In a word: Yes. Here’s why.
Plywood vs. Particle Board/Fiberboard: Water Resistance and Fasteners
Plywood is a somewhat cheaper material than hardwood of course, but nowhere near as cheap as MDF, HDF, or the dreaded particle board, so it isn’t cost that makes most manufacturers use plywood over these other “engineered wood products.” Rather, it’s water resistance. Plywood is actual wood in its natural state, just sliced very thinly then glued back together at criss-crossing angles. This means it retains wood’s natural ability to resist water damage. Though any wood can swell over time if it gets wet, particle board actually starts to disintegrate when that happens, because it’s basically just sawdust and glue.
Worse still, since there isn’t any real internal structure to particle board, or even its higher-quality cousins of medium- and high-density fiberboard, fasteners like screws and nails aren’t holding on to strong fibers of wood running along the grain, but just a bunch of glue, which isn’t really all that good at holding onto screws long-term.
Plywood vs. Hardwood: Warp Resistance and Fasteners
Wood warps over time. The more moist it gets, the faster it warps. It does this because the grain all runs in basically the same direction. In a living tree, this doesn’t happen because the direction of the potential warping is always inward toward the center of the trunk, since the grain pattern runs in concentric circles around a central axis. But once you cut a tree into lumber, the natural warping direction of the grain doesn’t have anything to counteract it, so gradually, over time in a moist, warm environment like a kitchen, hardwood under a load begins to bow. Bowing is bad for structural elements.
Since plywood is hardwood with its grain patterns running in many different directions in thin layers, it reestablishes a living tree’s natural resistance to warpage to a degree. This makes sure plywood remains straight, true, and sturdy for years and years to come.
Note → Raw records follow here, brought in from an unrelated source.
theorem expandLine_wordle_iff :
    expandLine ⟨.wordle, ops⟩ = some is ↔
      ∃ c0 < 256, ∃ c1 < 256, ∃ c2 < 256, ∃ c3 < 256, ops = [c0, c1, c2, c3] ∧
        is = wordle (BitVec.ofNat 8 c0) (BitVec.ofNat 8 c1) (BitVec.ofNat 8 c2) (BitVec.ofNat 8 c3) := by
  constructor
  · intro h
    obtain ⟨c0, h0, c1, h1, c2, h2, c3, h3, rfl⟩ := wellFormed_wordle_iff.1 (wellFormed_of_expandLine h)
    exact ⟨c0, h0, c1, h1, c2, h2, c3, h3, rfl, ((expandLine_iff fun hl => by rw [expandLine, if_pos hl]).1 h).2⟩
  · rintro ⟨c0, h0, c1, h1, c2, h2, c3, h3, rfl, rfl⟩
    exact if_pos (wellFormed_wordle_iff.2 ⟨c0, h0, c1, h1, c2, h2, c3, h3, rfl⟩)

theorem expandLine_stream_iff :
    expandLine ⟨.stream, ops⟩ = some is ↔
      (∀ x ∈ ops, x < 256) ∧ is = .seed :: (ops.map (fun x => .byte (BitVec.ofNat 8 x)) ++ [.finish]) := by
  have bytes : feedBytes (ops.map (BitVec.ofNat 8)) = ops.map (fun x => .byte (BitVec.ofNat 8 x)) := List.map_map
  rw [← wellFormed_stream_iff, ← bytes]
  exact expandLine_iff (if_pos ·)

/-! ### The words of a line and of a text -/

theorem assembleLine_eq_ok_iff {cs : List Char} {l : SourceLine} (hl : parseLine cs = .ok (some l)) (ws : List Command) :
    assembleLine cs = .ok ws ↔ ∃ is, expandLine l = some is ∧ ws = is.map encode := by
  cases he : expandLine l with
  | none => by_cases hc : l.countOk = true <;> simp [assembleLine, hl, hc, he]
  | some is =>
    have hc : l.countOk = true := (l.wellFormed_iff.1 (wellFormed_of_expandLine he)).1
    simp [assembleLine, hl, hc, he, eq_comm]

/-- Settles O54, name by name. -/
theorem assemblerTakesExactlyWellFormedLines : Obligations.AssemblerTakesExactlyWellFormedLines := by
  refine ⟨fun ops is => ⟨expandLine_noOperand_iff (i := .read) rfl, expandLine_noOperand_iff (i := .seed) rfl, ?load, ?word,
    ?byte, expandLine_noOperand_iff (i := .finish) rfl, expandLine_noOperand_iff (i := .stat) rfl, expandLine_xform_iff,
    expandLine_wordle_iff, expandLine_stream_iff⟩, fun cs l ws hl => assembleLine_eq_ok_iff hl ws⟩
  case load | word | byte => exact expandLine_oneOperand_iff (by decide) fun x hl => by rw [expandLine, if_pos hl]

theorem eq_map_encode_of_assembleLine {cs : List Char} {ws : List Command} (h : assembleLine cs = .ok ws) :
    ∃ is : List Instr, ws = is.map encode := by
  cases hl : parseLine cs with
  | error e => simp [assembleLine, hl] at h
  | ok line =>
    cases line with
    | none => exact ⟨[], by simpa [assembleLine, hl, eq_comm] using h⟩
    | some l =>
      obtain ⟨is, -, hws⟩ := (assembleLine_eq_ok_iff hl ws).1 h
      exact ⟨is, hws⟩

theorem eq_map_encode_of_assemble {text : List (List Char)} {ws : List Command} (h : assemble text = .ok ws) :
    ∃ is : List Instr, ws = is.map encode := by
  induction text generalizing ws with
  | nil =>
    cases h
    exact ⟨[], rfl⟩
  | cons l ls ih =>
    rw [assemble] at h
    split at h
    · cases h
    · next first hfirst =>
      split at h
      · cases h
      · next rest hrest =>
        cases h
        obtain ⟨is, rfl⟩ := eq_map_encode_of_assembleLine hfirst
        obtain ⟨js, rfl⟩ := ih hrest
        exact ⟨is ++ js, List.map_append.symm⟩

/-- Settles O55: the words of a text are words of commands, whichever lines they come from. -/
theorem assembledWordsDecode : Obligations.AssembledWordsDecode := by
  intro text ws h w hw
  obtain ⟨is, rfl⟩ := eq_map_encode_of_assemble h
  obtain ⟨i, -, rfl⟩ := List.mem_map.1 hw
  exact ⟨wellFormed_encode i, i, decode_encode i, rfl⟩

end Machine

end Sys2Proof
end

section
/-! PROOFS. The divider round and the word transform as functions (40_word_transform.md R48, R49, R51, R55): their values in
numbers, and what linearity makes of a round that keeps every value but 0 from 0. -/

namespace Sys2Proof.Machine

/-! ### The round in numbers (R48) -/

theorem getElem_31_iff (a : Word) : a[31] = true ↔ 2 ^ 31 ≤ a.toNat := by
  have top : a[31] = a.msb := (BitVec.msb_eq_getLsbD_last a).symm
  rw [top, BitVec.msb_eq_decide, decide_eq_true_iff]

theorem toNat_divRound (a : Word) : (divRound a).toNat =
    if 2 ^ 31 ≤ a.toNat then (2 * a.toNat % 2 ^ 32) ^^^ 0x04C11DB7 else 2 * a.toNat % 2 ^ 32 := by
  have shifted : (a <<< 1).toNat = 2 * a.toNat % 2 ^ 32 := by
    rw [BitVec.toNat_shiftLeft, Nat.shiftLeft_eq, Nat.mul_comm]
  simp only [divRound, getElem_31_iff]
  split
  · rw [BitVec.toNat_xor, shifted]
    rfl
  · exact shifted

/-- Settles O7: the round in numbers, and its four corner cases computed. -/
theorem dividerRound : Obligations.DividerRound :=
  ⟨toNat_divRound, by decide, by decide, by decide, by decide⟩

/-! ### The transform as 32 rounds on `a ^ w` (R49, R51 items 1 to 3) -/

theorem divRounds_eq_iterate (n : Nat) : divRounds n = divRound^[n] := by
  induction n with
  | zero => rfl
  | succ n ih =>
    funext x
    rw [divRounds, ih, Function.iterate_succ_apply]

theorem transform_eq_iterate (a w : Word) : transform a w = divRound^[32] (a ^^^ w) :=
  congrFun (divRounds_eq_iterate 32) (a ^^^ w)

/-- Settles O8: the model's rounds are the iterates of the round. -/
theorem wordTransformIsThirtyTwoRounds : Obligations.WordTransformIsThirtyTwoRounds := transform_eq_iterate

theorem transform_zero_left (v : Word) : transform 0#32 v = divRounds rounds v := by
  rw [transform, BitVec.zero_xor]

theorem transform_zero_right (v : Word) : transform v 0#32 = divRounds rounds v := by
  rw [transform, BitVec.xor_zero]

theorem divRounds_zero (n : Nat) : divRounds n 0#32 = 0#32 := by
  simpa using divRounds_xor n 0#32 0#32

@[simp] theorem transform_self (x : Word) : transform x x = 0#32 := by
  rw [transform, BitVec.xor_self, divRounds_zero]

/-- Settles O9: both sides are the rounds on `a ^ w`, and the rounds keep 0. -/
theorem transformDependsOnXor : Obligations.TransformDependsOnXor :=
  ⟨fun a w => ⟨(transform_zero_left (a ^^^ w)).symm, (transform_zero_right (a ^^^ w)).symm⟩, transform_self⟩

theorem transform_xor (a1 a2 w1 w2 : Word) :
    transform (a1 ^^^ a2) (w1 ^^^ w2) = transform a1 w1 ^^^ transform a2 w2 := by
  have regroup : a1 ^^^ a2 ^^^ (w1 ^^^ w2) = (a1 ^^^ w1) ^^^ (a2 ^^^ w2) := by ac_rfl
  rw [transform, regroup, divRounds_xor, transform, transform]

/-- Settles O10: the round is linear, so any number of rounds on an XOR is. -/
theorem transformIsLinear : Obligations.TransformIsLinear := ⟨divRound_xor, transform_xor⟩

/-! ### Injectivity (R51 item 5) -/

/-- The constant term of `P(x)` is 1: a round that adds POLY sets bit 0, and one that does not only shifts. -/
theorem eq_zero_of_divRound_eq_zero {v : Word} (h : divRound v = 0#32) : v = 0#32 := by
  have bit (i : Nat) : (divRound v).getLsbD i = false := by rw [h, BitVec.getLsbD_zero]
  rw [divRound] at bit
  split at bit
  · have polyBitZero : poly[0] = true := by decide
    simpa [polyBitZero] using bit 0
  · next top =>
    ext i hi
    by_cases hlast : i = 31
    · subst hlast
      simpa using top
    · have hi' : i + 1 < 32 := by omega
      simpa [hi, hi'] using bit (i + 1)

theorem divRounds_eq_zero_iff (n : Nat) (v : Word) : divRounds n v = 0#32 ↔ v = 0#32 := by
  refine ⟨fun h => ?_, fun h => h ▸ divRounds_zero n⟩
  induction n generalizing v with
  | zero => exact h
  | succ n ih => exact eq_zero_of_divRound_eq_zero (ih _ h)
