-- ==== Sys2Proof/Certificates/Slice0/Obligations.lean ====
section
/-! DEFINITION. The statements for the provers. Each docstring names the rules of spec/ it formalises;
"derived" ones rest on a rule the spec itself marks as derived, or on several rules in part. None rests
on a value of `Config.draw`, on `Config.params` or on the reset value of a field of the model's own. -/

open Sys2Proof Sys2Proof.Machine

/-! ### Command words -/

/-- R91: on an idle block a CTRL write issues command `i` exactly when the masked word is its match; a
word with START = 1 and no match issues a reserved command; a word with START = 0 issues nothing. The
example words are the encoder's. -/
def Obligations.MaskedWordIssuesCommand : Prop :=
  (∀ (s : State) (v : Word), s.busy = false →
    (∀ i, ((s.hostWrite 0x0 v).busy = true ∧ (s.hostWrite 0x0 v).fetch = .ok i) ↔
      v &&& 0xF1#32 = matchWord i) ∧
    (v.getLsbD 0 = true → (∀ i, v &&& 0xF1#32 ≠ matchWord i) →
      (s.hostWrite 0x0 v).busy = true ∧
        (s.hostWrite 0x0 v).fetch = .error (.reservedCommand (v.extractLsb' 4 4))) ∧
    (v.getLsbD 0 = false → (s.hostWrite 0x0 v).busy = false)) ∧
  (encode ⟨.suppress, false⟩ = 0x011#32 ∧ encode ⟨.suppress, true⟩ = 0x111#32 ∧
    encode ⟨.suppressNN, false⟩ = 0x021#32 ∧ encode ⟨.suppressNN, true⟩ = 0x121#32 ∧
    encode ⟨.unsuppress, false⟩ = 0x031#32 ∧ encode ⟨.unsuppress, true⟩ = 0x131#32)

/-- R85, R88, R91 (derived): whatever the reserved bits, the decoder gives back the command and the IE
bit that were encoded; and a word that decodes is that encoding but for its reserved bits. -/
def Obligations.DecodeInvertsEncode : Prop :=
  (∀ (w : Issue) (r : Word), decode (encode w ||| (r &&& 0xFFFFFE0E#32)) = .ok w) ∧
  (∀ (v : Word) (w : Issue), decode v = .ok w → v &&& 0x1F1#32 = encode w)

/-- R88: the reserved bits of a command word change neither what it decodes to nor what the CTRL write
of it does. -/
def Obligations.ReservedCommandBitsAreIgnored : Prop :=
  ∀ (s : State) (v : Word),
    decode v = decode (v &&& 0x1F1#32) ∧ s.hostWrite 0x0 v = s.hostWrite 0x0 (v &&& 0x1F1#32)

/-- R91 (derived): a few command words, written out from the table of the rule. -/
def Obligations.SampleCommandWordsDecode : Prop :=
  decode 0x00000011#32 = .ok ⟨.suppress, false⟩ ∧ decode 0x00000121#32 = .ok ⟨.suppressNN, true⟩ ∧
    decode 0x00000031#32 = .ok ⟨.unsuppress, false⟩ ∧ decode 0xFFFFFE11#32 = .ok ⟨.suppress, false⟩ ∧
    decode 0x00000001#32 = .error (.reservedCommand 0#4) ∧
    decode 0x000000F1#32 = .error (.reservedCommand 15#4) ∧ decode 0x00000110#32 = .error .notIssued

/-! ### The step -/

/-- R56, R86, R147 (derived): while BUSY = 1 the sequencer's scheduled turn is `exec` of the command of
LCMD. The model's choice (log entry 4): with an empty schedule the sequencer moves, so the step is the
same `exec`. -/
def Obligations.StepRunsLatchedCommand : Prop :=
  ∀ (s : State) (i : Instr), s.busy = true → s.fetch = .ok i → i.wellFormed = true →
    (s.schedule = [] → step s = exec i s) ∧
    (∀ ts, s.schedule = .sequencer :: ts → step s = exec i { s with schedule := ts })

/-- The model's choice (log entry 12), on R21 and R147: `withFetchWord` stands for the issuing write made on
an idle sequencer, BUSY cleared first (which no host can do to a busy one) and the sequencer's turn put
next, and the very next step runs the command of the word from the state that write leaves. -/
def Obligations.FetchWordRunsCommand : Prop :=
  ∀ (s : State) (v : Word) (w : Issue), decode v = .ok w →
    step (s.withFetchWord 32 v.toNat) =
      exec w.command { s with
        ctrlCmd := commandCode w.command, ctrlIe := w.ie, lcmd := commandCode w.command,
        busy := true, done := false, errCode := 0#4 }

/-- R21, R55, R147 (derived): on an idle block, the CTRL write of a command word and then the
sequencer's turn perform the command, from the state in which the issue stored CMD, IE and LCMD, set
BUSY and cleared DONE and ERRCODE. -/
def Obligations.IssueThenCompletionPerformsCommand : Prop :=
  ∀ (s : State) (v : Word) (w : Issue), decode v = .ok w → s.busy = false →
    s.schedule = [.host ⟨s.params.base, 4, .write v⟩, .sequencer] →
    Host.Core.run Sys2Proof.core 2 s =
      exec w.command { s with
        ctrlCmd := commandCode w.command, ctrlIe := w.ie, lcmd := commandCode w.command,
        busy := true, done := false, errCode := 0#4, schedule := [], response := .okayWrite }

/-- R75, R159 (derived): a scheduled host access is served in its turn and a scheduled reset takes effect
in its. The model's choices: the schedule itself, and that the sequencer moves where it is empty (log
entry 4, DESIGN CHOICE); that a sequencer's turn while BUSY = 0 changes nothing (log entry 7, DEDUCED
from R56, R147 and R163); that an access outside the window leaves the block as it is and no answer
(log entry 6, DEDUCED from R61). -/
def Obligations.StepServesEachTurn : Prop :=
  ∀ (s : State) (ts : List Turn),
    (∀ op, s.schedule = .host op :: ts → step s = .next (State.hostAccess { s with schedule := ts } op)) ∧
    (s.schedule = .reset :: ts → step s = .next (State.resetInput { s with schedule := ts })) ∧
    (s.busy = false → s.schedule = .sequencer :: ts → step s = .next { s with schedule := ts }) ∧
    (s.busy = false → s.schedule = [] → step s = .next s) ∧
    (∀ op : HostOp, op.addr < s.params.base ∨ s.params.base + 0x100000 ≤ op.addr →
      s.hostAccess op = { s with response := .none })

/-- R171, R147 (derived): from a busy state in which every slot the command reads is written, after any
host accesses that come before it the completion is taken: the machine stands with BUSY = 0 and
DONE = 1. That it follows as soon as the schedule is empty is the model's form of weak fairness (log
entries 4, DESIGN CHOICE, and 15, DEDUCED). -/
def Obligations.PendingCompletionIsTaken : Prop :=
  ∀ (s : State) (ops : List HostOp), s.busy = true → s.inputsReady →
    s.schedule = ops.map Turn.host →
    ∃ t : State, Host.Core.run Sys2Proof.core (ops.length + 1) s = .next t ∧
      t.busy = false ∧ t.done = true ∧ t.schedule = []

/-! ### Host accesses -/

/-- R148: exactly the accesses that are not 4 bytes at a multiple of 4 get ERROR, and they change
nothing else: no register, slot, mark or STATUS bit, nor the interrupt. -/
def Obligations.OnlyIllegalAccessesGetError : Prop :=
  ∀ (s : State) (off size : Nat) (a : Access), off < 0x100000 →
    ((size ≠ 4 ∨ off % 4 ≠ 0) →
      s.hostAccess ⟨s.params.base + off, size, a⟩ = { s with response := .error }) ∧
    (size = 4 → off % 4 = 0 →
      (s.hostAccess ⟨s.params.base + off, size, a⟩).response ≠ .error ∧
      (s.hostAccess ⟨s.params.base + off, size, a⟩).response ≠ .none)

/-- R72 (derived): no read has a side effect: whatever is read, at most the answer and the count of the
drawn values (the model's own, entry 3) change. -/
def Obligations.ReadsHaveNoSideEffect : Prop :=
  ∀ (s : State) (op : HostOp), op.access = .read →
    ∃ r d, s.hostAccess op = { s with response := r, draws := d } ∧ s.draws ≤ d ∧ d ≤ s.draws + 1

/-- R21: a CTRL write with bit 0 = 1 stores CMD and IE whatever BUSY is; on an idle block it latches LCMD,
sets BUSY and clears DONE and ERRCODE; on a busy one it sets BSYERR and leaves the rest. With bit 0 = 0
it stores CMD and IE only. START reads as 0. -/
def Obligations.CommandIssueEffects : Prop :=
  ∀ (s : State) (v : Word),
    (v.getLsbD 0 = true → s.busy = false → s.hostWrite 0x0 v = { s with
      ctrlCmd := v.extractLsb' 4 4, ctrlIe := v.getLsbD 8, lcmd := v.extractLsb' 4 4,
      busy := true, done := false, errCode := 0#4, response := .okayWrite }) ∧
    (v.getLsbD 0 = true → s.busy = true → s.hostWrite 0x0 v = { s with
      ctrlCmd := v.extractLsb' 4 4, ctrlIe := v.getLsbD 8, bsyErr := true, response := .okayWrite }) ∧
    (v.getLsbD 0 = false → s.hostWrite 0x0 v = { s with
      ctrlCmd := v.extractLsb' 4 4, ctrlIe := v.getLsbD 8, response := .okayWrite }) ∧
    (s.readReg .ctrl).getLsbD 0 = false

/-- R29: a STATUS write changes only DONE and BSYERR, each cleared where its bit is 1 (R26, R27); bit 3
and bits [31:8] read 0. -/
def Obligations.StatusWriteClearsWrittenOnes : Prop :=
  ∀ (s : State) (v : Word),
    s.hostWrite 0x4 v = { s with
      done := (if v.getLsbD 1 then false else s.done),
      bsyErr := (if v.getLsbD 2 then false else s.bsyErr), response := .okayWrite } ∧
    (s.readReg .status).getLsbD 3 = false ∧
    ∀ k, 8 ≤ k → (s.readReg .status).getLsbD k = false

/-- R149: while BUSY = 1, an issue, a write to THRESH, NDIST or LEN_IN and a write to an IBUF slot are
dropped and set BSYERR; the running command is not affected. -/
def Obligations.MisuseWhileBusyIsDropped : Prop :=
  ∀ (s : State) (v : Word), s.busy = true →
    (v.getLsbD 0 = true → s.hostWrite 0x0 v = { s with
      ctrlCmd := v.extractLsb' 4 4, ctrlIe := v.getLsbD 8, bsyErr := true, response := .okayWrite }) ∧
    (∀ off ∈ [0x8, 0xC, 0x10], s.hostWrite off v = { s with bsyErr := true, response := .okayWrite }) ∧
    (s.params.wellFormed = true → ∀ i < bufDepth s.params,
      s.hostWrite (0x80000 + 4 * i) v = { s with bsyErr := true, response := .okayWrite })

/-- R30, R31, R32 (derived): on an idle block a write to THRESH, NDIST or LEN_IN stores bits [15:0] and
changes nothing else. -/
def Obligations.ParameterWritesStoreLowHalf : Prop :=
  ∀ (s : State) (v : Word), s.busy = false →
    s.hostWrite 0x8 v = { s with thresh := v.extractLsb' 0 16, response := .okayWrite } ∧
    s.hostWrite 0xC v = { s with ndist := v.extractLsb' 0 16, response := .okayWrite } ∧
    s.hostWrite 0x10 v = { s with lenIn := v.extractLsb' 0 16, response := .okayWrite }

/-- R64 to R67 (derived): reserved offsets, and offsets beyond the last entry or slot of a region, read 0
and ignore writes, with the response OKAY. That a write beyond the last IBUF slot leaves BSYERR alone
also while BUSY = 1 is log entry 8 (DEDUCED from R49 and R66). -/
def Obligations.ReservedOffsetsAreInert : Prop :=
  ∀ (s : State) (off : Nat) (v : Word), s.params.wellFormed = true → off % 4 = 0 →
    (0x24 ≤ off ∧ off < 0x40000 ∨ 0x40000 + 8 * s.params.bMax ≤ off ∧ off < 0x80000 ∨
      0x80000 + 4 * bufDepth s.params ≤ off ∧ off < 0xC0000 ∨
      0xC0000 + 4 * bufDepth s.params ≤ off ∧ off < 0x100000) →
    s.hostRead off = { s with response := .okayRead 0#32 } ∧
      s.hostWrite off v = { s with response := .okayWrite }

/-- R38, and R46, R51 in part: writes to LEN_OUT, NBLK, ERRINFO and CAPS, to the BBRF and to OBUF have no
effect and get OKAY. -/
def Obligations.ReadOnlyTargetsIgnoreWrites : Prop :=
  ∀ (s : State) (off : Nat) (v : Word), off % 4 = 0 →
    (0x14 ≤ off ∧ off ≤ 0x20 ∨ 0x40000 ≤ off ∧ off < 0x80000 ∨ 0xC0000 ≤ off ∧ off < 0x100000) →
    s.hostWrite off v = { s with response := .okayWrite }

/-- R68: a read of a written slot (an IBUF slot, or an OBUF slot while BUSY = 0) answers its word
zero-extended; a write of `v` to an IBUF slot of an idle block stores bits [15:0] there, and every byte
of memory outside the slot reads as before. -/
def Obligations.SlotsHoldSixteenBits : Prop :=
  ∀ (s : State) (i : Nat), s.params.wellFormed = true → i < bufDepth s.params →
    (∀ w, Memory.slot s.mem (ibufOff i) = some w →
      s.hostRead (0x80000 + 4 * i) = { s with response := .okayRead (w.setWidth 32) }) ∧
    (∀ w, s.busy = false → Memory.slot s.mem (obufOff i) = some w →
      s.hostRead (0xC0000 + 4 * i) = { s with response := .okayRead (w.setWidth 32) }) ∧
    (∀ v : Word, s.busy = false →
      (∃ m, s.hostWrite (0x80000 + 4 * i) v = { s with mem := m, response := .okayWrite } ∧
        Memory.slot m (ibufOff i) = some (v.extractLsb' 0 16) ∧
        ∀ a, ¬ inSlot a (ibufOff i) → Memory.read m a = Memory.read s.mem a))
In addition, while hardwood isn’t bad at holding screws and other fasteners, it only holds it from two sides, like pinching a screw between your fingers. Plywood, with its many-angled grain pattern, holds it from four, six, or even more sides, for a much stronger grip, and much longer-lasting cabinets.
Plywood vs. Stainless Steel: Style and Resilience
There is a reason commercial kitchen cabinets are almost always made of stainless steel. It’s completely water-resistant, holds fasteners perfectly, and doesn’t warp at all. Most homeowners don’t want cold steel all over their kitchens, though if that’s your style, we won’t hold it against you. Still, there is a bit of a longevity concern. Not with the structure, mind you; good quality steel cabinets will indeed outlast anything made of wood.
Rather, steel tends to get lots of dents, dings, creases, bends, and other large-scale, highly-visible surface defects over time. In a commercial kitchen, that’s just expected and accepted. They aren’t built for beauty after all, but to put out huge quantities of food quickly and stand up to all kinds of abuse. In a home, though, that can be a problem. Because wood is flexible, and a little bit soft, it can absorb blows from things like knees, feet, or even pots and pans, with its natural springiness. If something does ding or cut into it, the wood will naturally swell back up over time, in a way “healing” some of the damage, which can be further covered up with a simple stain pen or blend-fill pencil. Once metal is bent, though, there’s almost no way to “unbend” it back into its original shape, because as it bends, it stretches, and compressing it again is all but impossible without heavy manufacturing equipment.